ENDLESS SANDS by Hamish McIntyre

Endless Sands is an episode where the player is a vampire cast into the desert several hours before sunrise by someone whom they have wronged. The whole affair has the feeling of a mob hit by some kind of shadowy vampire mafia as in the True Blood series, or the Masquerade RPG. No real explanation of what you've done is given, and the resulting game is a timed "escape the region" puzzle. It has some really nice and original-looking cover art.


I played Endless Sands right after Oppositely Opal which impressed me as a game that could only be done with a parser due to the complex interaction of spells and objects and lateral discovery required. Conversely, Sands is structured as a series of locations blocked by key objects that must be found in other locations to open them up. The slight bit of parser wizardry I surmise here is that different locations take different amounts of time to walk to. The object would seem to be optimizing the route between key-location and key-use-location. I very much appreciate that the "endless" sands between key landmarks have been digested into a one-move action subtracting the amount of time it takes--I'm sure an eight minute walk from one thing to the other with interstitial generic sand rooms while I type W. W. W. W. W. W. W. would have been a lot more frustrating--but this serves to minimize the vastness of the desert and reduce the map to node-visitation that just as easily could have been done in Twine. 
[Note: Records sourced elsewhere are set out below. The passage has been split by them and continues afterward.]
def Touched.takeOffset : Touch :=
  { regs := [F.WARP_STATUS_RATE_CLAMPED, F.WARP_STATUS_SLEW_ACTIVE, F.WARP_STATUS_EPOCH, F.WARP_EVENT_SYNC_LATE,
      F.WARP_EVENT_STEP_REFUSED, F.WARP_EVENT_STEP_DONE, F.SLEW_NS, F.STEP_TO, F.STEP_CTRL_RESULT,
      F.SYNC_OUT_CFG_ARM, F.SK_STATUS_BURST_FREE_KIB, F.SK_EVENT, F.SKS_SEQ, F.SKS_STATUS_RESIDENT,
      F.SKS_OVERWRITE, F.RING_CTRL_ROLE, F.RING_STATUS_STATE, F.TD_STATUS_ROLE, F.TD_STATUS_ARBITRATING,
      F.TD_STATUS_WARP_SYNC, F.TD_STATUS_LINK_UP, F.TD_STATUS_SYNC_PHASE, F.TD_EVENT, F.TD_RESULT, F.TD_LOST_T,
      F.TD_GUARD_EFF, F.TD_OFFSET, F.PWR_STATUS_WAKE_PEND, F.PWR_STATUS_PHASE, F.PWR_WAKE_SRC, F.PWR_WAKE_MERGED,
      F.MSIX_PBA],
    parts := [.warp, .skein, .fio, .tandem, .host, .power, .rings, .freeCtr] }

theorem keeps_takeOffset (hc : Closed I Touched.takeOffset) {s : State} (hk : Holds I s) (d : Int) : Holds I (State.takeOffset s d) := by
  have c_showSync' : Closed I Touched.showSync := hc.mono (by decide +kernel)
  have c_loseLink' : Closed I Touched.loseLink := hc.mono (by decide +kernel)
  have c_putSlew' : Closed I Touched.putSlew := hc.mono (by decide +kernel)
  have c_onTandem' : Closed I Touched.onTandem := hc.mono (by decide +kernel)
  have c_doStep' : Closed I Touched.doStep := hc.mono (by decide +kernel)
  have c_warpEvent' : Closed I Touched.warpEvent := hc.mono (by decide +kernel)
  unfold State.takeOffset
  try dsimp only
  repeat' first | (guard_target =ₐ Holds I s; exact hk) | simp only [id_eq] | with_reducible apply keeps_showSync c_showSync' | with_reducible apply keeps_wrI | with_reducible apply keeps_loseLink c_loseLink' | with_reducible apply keeps_putSlew c_putSlew' | with_reducible apply keeps_wrT | with_reducible apply keeps_onTandem c_onTandem' | with_reducible apply keeps_doStep c_doStep' | with_reducible apply keeps_warpEvent c_warpEvent' | with_reducible apply keeps_wr | with_reducible apply Keeps.foldl (I := I) | with_reducible apply Keeps.foldl₂ (I := I) | with_reducible apply Keeps.ite (I := I) | exact hc.mono (by decide +kernel) | split | intro s _ _ hk | intro s _ hk | intro s hk | with_reducible exact hk

def Touched.takeToken : Touch :=
  { regs := [F.SK_STATUS_BURST_FREE_KIB, F.SK_EVENT, F.SKS_SEQ, F.SKS_STATUS_RESIDENT, F.SKS_OVERWRITE, F.RING_CTRL_ROLE,
      F.RING_STATUS_STATE, F.TD_STATUS_TERM, F.TD_STATUS_ROLE, F.TD_EVENT, F.TD_EXPIRY, F.TD_GUARD_EFF,
      F.PWR_STATUS_WAKE_PEND, F.PWR_STATUS_PHASE, F.PWR_WAKE_SRC, F.PWR_WAKE_MERGED, F.MSIX_PBA],
    parts := [.skein, .island, .tandem, .host, .power, .rings, .freeCtr] }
So perhaps this isn't an ideal concept for a Parsercomp where one would hope to show off the strengths of parser interaction. I would have been more invested if this had been a level in a longer game where I understood the extent of the whole vampire kerfuffle, or perhaps if the PC mused as they explore and recalled why they are there. Despite the clock ticking down and dawn approaching, there was no real sense of urgency besides the "game over" screen. The writing shows a good familiarity with the usual IF parser-style snark, but that drained any sense of suspense from the story. The protagonist boinks around like this is Space Quest considering puns about "humerus/humorous" and thinking in Buffyspeak about how "above the front window are those doohickies that you pull down to stop the sun getting in your eyes. What are they called? Sunshields?" I never got the feeling that the PC was worried about their ultimate death at all. I understood the antagonist didn't really either; she wants you to die or go away for good, so it makes sense that there are several death-avoiding options in the area where you're dropped off.
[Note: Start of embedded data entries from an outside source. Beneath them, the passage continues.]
theorem keeps_execSnapAck (hc : Closed I Touches.snapAck) {s : State} (hk : Holds I s) (t : Instant) (c : Contrail) (chunk : Word) : ∃ u, execSnapAck t c chunk s = .next u ∧ Holds I u := by
  have c_onFrame' : Closed I Touched.onFrame := hc.mono (by decide +kernel)
  have c_sendFrame' : Closed I Touched.sendFrame := hc.mono (by decide +kernel)
  have c_onTandem' : Closed I Touched.onTandem := hc.mono (by decide +kernel)
  have c_transferred' : Closed I Touched.transferred := hc.mono (by decide +kernel)
  refine ⟨_, rfl, ?_⟩
  try dsimp only
  repeat' first | (guard_target =ₐ Holds I s; exact hk) | simp only [id_eq] | with_reducible apply keeps_onFrame c_onFrame' | with_reducible apply keeps_sendFrame c_sendFrame' | with_reducible apply keeps_onTandem c_onTandem' | with_reducible apply keeps_transferred c_transferred' | with_reducible apply Keeps.foldl (I := I) | with_reducible apply Keeps.foldl₂ (I := I) | with_reducible apply Keeps.ite (I := I) | split | intro s _ _ hk | intro s _ hk | intro s hk | with_reducible exact hk

theorem keeps_execSoloStart (hc : Closed I Touches.soloStart) {s : State} (hk : Holds I s) (t : Instant) : ∃ u, execSoloStart t s = .next u ∧ Holds I u := by
  have c_advance' : Closed I Touched.advance := hc.mono (by decide +kernel)
  have c_takeToken' : Closed I Touched.takeToken := hc.mono (by decide +kernel)
  refine ⟨_, rfl, ?_⟩
  try dsimp only
  repeat' first | (guard_target =ₐ Holds I s; exact hk) | simp only [id_eq] | with_reducible apply keeps_advance c_advance' | with_reducible apply keeps_takeToken c_takeToken' | with_reducible apply Keeps.foldl (I := I) | with_reducible apply Keeps.foldl₂ (I := I) | with_reducible apply Keeps.ite (I := I) | split | intro s _ _ hk | intro s _ hk | intro s hk | with_reducible exact hk

theorem keeps_execStatus (hc : Closed I Touches.status) {s : State} (hk : Holds I s) (t : Instant) (c : Contrail) (role : Fin 5) (flags : Word) (term : BitVec 16) (rings : List Nat) : ∃ u, execStatus t c role flags term rings s = .next u ∧ Holds I u := by
  have c_onFrame' : Closed I Touched.onFrame := hc.mono (by decide +kernel)
  have c_onTandem' : Closed I Touched.onTandem := hc.mono (by decide +kernel)
  have c_tryJoin' : Closed I Touched.tryJoin := hc.mono (by decide +kernel)
  have c_loseLink' : Closed I Touched.loseLink := hc.mono (by decide +kernel)
  refine ⟨_, rfl, ?_⟩
  try dsimp only
  repeat' first | (guard_target =ₐ Holds I s; exact hk) | simp only [id_eq] | with_reducible apply keeps_onFrame c_onFrame' | with_reducible apply keeps_wr | with_reducible apply keeps_onTandem c_onTandem' | with_reducible apply keeps_tryJoin c_tryJoin' | with_reducible apply keeps_loseLink c_loseLink' | with_reducible apply Keeps.foldl (I := I) | with_reducible apply Keeps.foldl₂ (I := I) | with_reducible apply Keeps.ite (I := I) | exact hc.mono (by decide +kernel) | split | intro s _ _ hk | intro s _ hk | intro s hk | with_reducible exact hk

theorem keeps_execStatusSend (hc : Closed I Touches.statusSend) {s : State} (hk : Holds I s) (t : Instant) : ∃ u, execStatusSend t s = .next u ∧ Holds I u := by
  have c_advance' : Closed I Touched.advance := hc.mono (by decide +kernel)
  have c_sendFrame' : Closed I Touched.sendFrame := hc.mono (by decide +kernel)
  refine ⟨_, rfl, ?_⟩
  try dsimp only
  repeat' first | (guard_target =ₐ Holds I s; exact hk) | simp only [id_eq] | with_reducible apply keeps_advance c_advance' | with_reducible apply keeps_sendFrame c_sendFrame' | with_reducible apply Keeps.foldl (I := I) | with_reducible apply Keeps.foldl₂ (I := I) | with_reducible apply Keeps.ite (I := I) | split | intro s _ _ hk | intro s _ hk | intro s hk | with_reducible exact hk

theorem keeps_execSwitch (hc : Closed I Touches.switch) {s : State} (hk : Holds I s) (t : Instant) (value : Word) : ∃ u, execSwitch t value s = .next u ∧ Holds I u := by
  have c_tdCommand' : Closed I Touched.tdCommand := hc.mono (by decide +kernel)
  have c_advance' : Closed I Touched.advance := hc.mono (by decide +kernel)
  have c_startHandover' : Closed I Touched.startHandover := hc.mono (by decide +kernel)
  refine ⟨_, rfl, ?_⟩
  try dsimp only
  repeat' first | (guard_target =ₐ Holds I s; exact hk) | simp only [id_eq] | with_reducible apply keeps_tdCommand c_tdCommand' | with_reducible apply keeps_advance c_advance' | with_reducible apply keeps_startHandover c_startHandover' | with_reducible apply Keeps.foldl (I := I) | with_reducible apply Keeps.foldl₂ (I := I) | with_reducible apply Keeps.ite (I := I) | split | intro s _ _ hk | intro s _ hk | intro s hk | with_reducible exact hk
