-- ==== Sys2Proof/Laws/Reads.lean ====
section
/-! SUPPORT.  A register that an operation does not touch reads the same after it. -/

namespace Sys2Proof.Machine

open Sys2Proof

set_option Elab.async false

@[simp] theorem rd_absorbTo (s : State) (left : Int) {fld : Fld} (hf : Touched.absorbTo.has fld.id = false) (inst : Nat) :
    (State.absorbTo s left).rd fld inst = s.rd fld inst :=
  keeps_absorbTo (closed_rd fld inst _ hf) rfl _

@[simp] theorem rd_advance (s : State) (t : Instant) {fld : Fld} (hf : Touched.advance.has fld.id = false) (inst : Nat) :
    (State.advance s t).rd fld inst = s.rd fld inst :=
  keeps_advance (closed_rd fld inst _ hf) rfl _

@[simp] theorem rd_coarseEdge (s : State)  {fld : Fld} (hf : Touched.coarseEdge.has fld.id = false) (inst : Nat) :
    (State.coarseEdge s).rd fld inst = s.rd fld inst :=
  keeps_coarseEdge (closed_rd fld inst _ hf) rfl 

@[simp] theorem rd_discard (s : State) (reason : Nat) (off : Nat) {fld : Fld} (hf : Touched.discard.has fld.id = false) (inst : Nat) :
    (State.discard s reason off).rd fld inst = s.rd fld inst :=
  keeps_discard (closed_rd fld inst _ hf) rfl _ _

@[simp] theorem rd_discardOther (s : State) (off : Nat) {fld : Fld} (hf : Touched.discardOther.has fld.id = false) (inst : Nat) :
    (State.discardOther s off).rd fld inst = s.rd fld inst :=
  keeps_discardOther (closed_rd fld inst _ hf) rfl _

@[simp] theorem rd_fineEdge (s : State)  {fld : Fld} (hf : Touched.fineEdge.has fld.id = false) (inst : Nat) :
    (State.fineEdge s).rd fld inst = s.rd fld inst :=
  keeps_fineEdge (closed_rd fld inst _ hf) rfl 

@[simp] theorem rd_interrupt (s : State) (n : Nat) {fld : Fld} (hf : Touched.interrupt.has fld.id = false) (inst : Nat) :
    (State.interrupt s n).rd fld inst = s.rd fld inst :=
  keeps_interrupt (closed_rd fld inst _ hf) rfl _

@[simp] theorem rd_putSlew (s : State) (left : Int) {fld : Fld} (hf : Touched.putSlew.has fld.id = false) (inst : Nat) :
    (State.putSlew s left).rd fld inst = s.rd fld inst :=
  keeps_putSlew (closed_rd fld inst _ hf) rfl _

@[simp] theorem rd_warpEdge (s : State)  {fld : Fld} (hf : Touched.warpEdge.has fld.id = false) (inst : Nat) :
    (State.warpEdge s).rd fld inst = s.rd fld inst :=
  keeps_warpEdge (closed_rd fld inst _ hf) rfl 

@[simp] theorem rd_windowGrows (s : State) (n : Nat) {fld : Fld} (hf : Touched.windowGrows.has fld.id = false) (inst : Nat) :
    (State.windowGrows s n).rd fld inst = s.rd fld inst :=
  keeps_windowGrows (closed_rd fld inst _ hf) rfl _

@[simp] theorem rd_endRun (s : State) (k : Nat) (tap : Nat) {fld : Fld} (hf : Touched.endRun.has fld.id = false) (inst : Nat) :
    (State.endRun s k tap).rd fld inst = s.rd fld inst :=
  keeps_endRun (closed_rd fld inst _ hf) rfl _ _

@[simp] theorem rd_event (s : State) (k : Nat) (kind : Nat) (id : Nat) (bit : Nat) (sel : Nat) (res : Nat) (detail : List Byte) {fld : Fld} (hf : Touched.event.has fld.id = false) (inst : Nat) :
    (State.event s k kind id bit sel res detail).rd fld inst = s.rd fld inst :=
  keeps_event (closed_rd fld inst _ hf) rfl _ _ _ _ _ _ _

@[simp] theorem rd_placeAll (s : State) (k : Nat) (a : Nat) {fld : Fld} (hf : Touched.placeAll.has fld.id = false) (inst : Nat) :
    (State.placeAll s k a).rd fld inst = s.rd fld inst :=
  keeps_placeAll (closed_rd fld inst _ hf) rfl _ _

@[simp] theorem rd_placeBlock (s : State) (k : Nat) {fld : Fld} (hf : Touched.placeBlock.has fld.id = false) (inst : Nat) :
    (State.placeBlock s k).rd fld inst = s.rd fld inst :=
  keeps_placeBlock (closed_rd fld inst _ hf) rfl _

@[simp] theorem rd_putRec (s : State) (k : Nat) (r : SkRec) (a : Nat) {fld : Fld} (hf : Touched.putRec.has fld.id = false) (inst : Nat) :
    (State.putRec s k r a).rd fld inst = s.rd fld inst :=
  keeps_putRec (closed_rd fld inst _ hf) rfl _ _ _

@[simp] theorem rd_putStream (s : State) (k : Nat) (x : Stream) {fld : Fld} (hf : Touched.putStream.has fld.id = false) (inst : Nat) :
    (State.putStream s k x).rd fld inst = s.rd fld inst :=
  keeps_putStream (closed_rd fld inst _ hf) rfl _ _

@[simp] theorem rd_record (s : State) (k : Nat) (r : SkRec) {fld : Fld} (hf : Touched.record.has fld.id = false) (inst : Nat) :
    (State.record s k r).rd fld inst = s.rd fld inst :=
  keeps_record (closed_rd fld inst _ hf) rfl _ _

@[simp] theorem rd_seal (s : State) (k : Nat) {fld : Fld} (hf : Touched.seal.has fld.id = false) (inst : Nat) :
    (State.seal s k).rd fld inst = s.rd fld inst :=
  keeps_seal (closed_rd fld inst _ hf) rfl _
Perhaps it's the opening image of a vampire eating cereal. Do vampires even eat? Much less Fruity Pebbles? Would this be at night? I understand that culture is coming off a wave of reexamining and deconstructing vampire lore so perhaps that's where this is coming from, but I need something to compel me to play further: plot, suspense, better humor, novelty of interaction... I noodled around till the sun came up, had a dying thought about spilling a drink on a date, (?!?) and didn't feel any need to try again.